Your goal: Among the lines below, restate word for word only those from the line with "seedsDrawn : Bool := false" through the line with "end, when that", with both end lines kept.
___ Records provided ___
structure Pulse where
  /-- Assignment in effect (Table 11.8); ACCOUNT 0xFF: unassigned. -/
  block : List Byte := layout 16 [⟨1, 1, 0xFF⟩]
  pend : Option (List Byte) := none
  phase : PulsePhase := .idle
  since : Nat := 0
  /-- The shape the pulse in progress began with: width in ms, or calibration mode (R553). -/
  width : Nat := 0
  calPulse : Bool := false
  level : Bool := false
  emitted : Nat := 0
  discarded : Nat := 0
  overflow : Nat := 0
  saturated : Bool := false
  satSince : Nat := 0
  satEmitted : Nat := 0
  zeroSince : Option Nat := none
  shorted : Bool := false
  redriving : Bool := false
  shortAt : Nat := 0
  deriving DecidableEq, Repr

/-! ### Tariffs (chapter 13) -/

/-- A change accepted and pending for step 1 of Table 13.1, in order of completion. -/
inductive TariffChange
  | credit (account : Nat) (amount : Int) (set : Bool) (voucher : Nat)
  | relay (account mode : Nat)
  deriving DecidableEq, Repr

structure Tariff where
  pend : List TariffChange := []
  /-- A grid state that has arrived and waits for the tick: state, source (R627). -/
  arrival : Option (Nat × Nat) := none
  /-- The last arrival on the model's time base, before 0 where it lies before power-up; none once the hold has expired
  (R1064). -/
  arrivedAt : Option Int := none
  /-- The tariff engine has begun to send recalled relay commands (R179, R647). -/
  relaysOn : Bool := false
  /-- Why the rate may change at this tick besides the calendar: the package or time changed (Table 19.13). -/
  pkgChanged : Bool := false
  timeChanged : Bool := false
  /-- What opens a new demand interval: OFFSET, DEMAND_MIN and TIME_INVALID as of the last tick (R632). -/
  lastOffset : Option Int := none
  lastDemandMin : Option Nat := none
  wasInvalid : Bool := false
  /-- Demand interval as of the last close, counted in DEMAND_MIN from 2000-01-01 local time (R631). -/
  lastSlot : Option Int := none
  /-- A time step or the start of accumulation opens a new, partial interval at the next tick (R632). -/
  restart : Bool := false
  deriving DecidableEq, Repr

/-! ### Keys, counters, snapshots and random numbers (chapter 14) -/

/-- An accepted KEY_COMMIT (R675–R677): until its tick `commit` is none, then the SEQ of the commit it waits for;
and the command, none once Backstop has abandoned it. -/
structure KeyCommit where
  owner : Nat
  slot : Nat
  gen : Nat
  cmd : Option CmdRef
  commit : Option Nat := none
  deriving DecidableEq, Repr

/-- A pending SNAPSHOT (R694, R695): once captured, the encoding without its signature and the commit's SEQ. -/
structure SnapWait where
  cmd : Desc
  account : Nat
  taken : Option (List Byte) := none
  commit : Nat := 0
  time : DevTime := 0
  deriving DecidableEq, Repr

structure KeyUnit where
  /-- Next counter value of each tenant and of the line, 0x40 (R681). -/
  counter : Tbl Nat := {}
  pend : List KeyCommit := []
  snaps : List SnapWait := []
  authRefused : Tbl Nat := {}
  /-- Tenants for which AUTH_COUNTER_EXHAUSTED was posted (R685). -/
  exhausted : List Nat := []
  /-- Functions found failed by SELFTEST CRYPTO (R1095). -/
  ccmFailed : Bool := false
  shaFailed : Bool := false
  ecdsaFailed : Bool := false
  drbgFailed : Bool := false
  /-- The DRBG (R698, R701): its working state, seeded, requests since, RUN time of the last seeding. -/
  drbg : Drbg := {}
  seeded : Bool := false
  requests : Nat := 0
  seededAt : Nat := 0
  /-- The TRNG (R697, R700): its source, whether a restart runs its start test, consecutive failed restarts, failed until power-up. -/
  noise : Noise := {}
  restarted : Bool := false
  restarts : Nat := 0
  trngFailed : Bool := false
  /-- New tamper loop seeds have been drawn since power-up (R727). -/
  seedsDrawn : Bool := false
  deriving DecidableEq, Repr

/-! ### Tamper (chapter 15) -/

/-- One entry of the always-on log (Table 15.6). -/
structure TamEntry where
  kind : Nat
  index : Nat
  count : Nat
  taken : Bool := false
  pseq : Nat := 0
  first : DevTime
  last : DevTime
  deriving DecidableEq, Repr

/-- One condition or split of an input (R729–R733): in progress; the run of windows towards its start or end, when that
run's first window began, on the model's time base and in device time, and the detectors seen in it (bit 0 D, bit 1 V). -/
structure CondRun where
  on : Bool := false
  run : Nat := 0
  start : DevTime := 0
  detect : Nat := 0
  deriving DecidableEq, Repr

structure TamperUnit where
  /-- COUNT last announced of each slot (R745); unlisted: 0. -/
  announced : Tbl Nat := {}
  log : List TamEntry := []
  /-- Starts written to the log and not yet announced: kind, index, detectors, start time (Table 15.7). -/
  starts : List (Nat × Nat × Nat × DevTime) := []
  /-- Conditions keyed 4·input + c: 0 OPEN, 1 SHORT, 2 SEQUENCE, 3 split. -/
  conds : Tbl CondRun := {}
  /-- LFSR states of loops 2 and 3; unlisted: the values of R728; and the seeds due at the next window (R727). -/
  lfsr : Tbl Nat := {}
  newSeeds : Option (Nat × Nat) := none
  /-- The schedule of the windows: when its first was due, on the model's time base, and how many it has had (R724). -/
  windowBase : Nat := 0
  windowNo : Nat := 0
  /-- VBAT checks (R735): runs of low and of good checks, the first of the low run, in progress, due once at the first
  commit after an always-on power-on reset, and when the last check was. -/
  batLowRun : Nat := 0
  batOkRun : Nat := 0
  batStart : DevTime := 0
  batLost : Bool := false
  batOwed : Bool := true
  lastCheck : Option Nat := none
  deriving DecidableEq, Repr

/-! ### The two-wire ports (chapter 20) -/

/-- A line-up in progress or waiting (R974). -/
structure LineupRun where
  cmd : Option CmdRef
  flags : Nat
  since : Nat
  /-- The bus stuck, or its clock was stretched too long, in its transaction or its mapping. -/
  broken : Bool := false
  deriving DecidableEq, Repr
___
Completed task:
  seedsDrawn : Bool := false
  deriving DecidableEq, Repr

/-! ### Tamper (chapter 15) -/

/-- One entry of the always-on log (Table 15.6). -/
structure TamEntry where
  kind : Nat
  index : Nat
  count : Nat
  taken : Bool := false
  pseq : Nat := 0
  first : DevTime
  last : DevTime
  deriving DecidableEq, Repr

/-- One condition or split of an input (R729–R733): in progress; the run of windows towards its start or end, when that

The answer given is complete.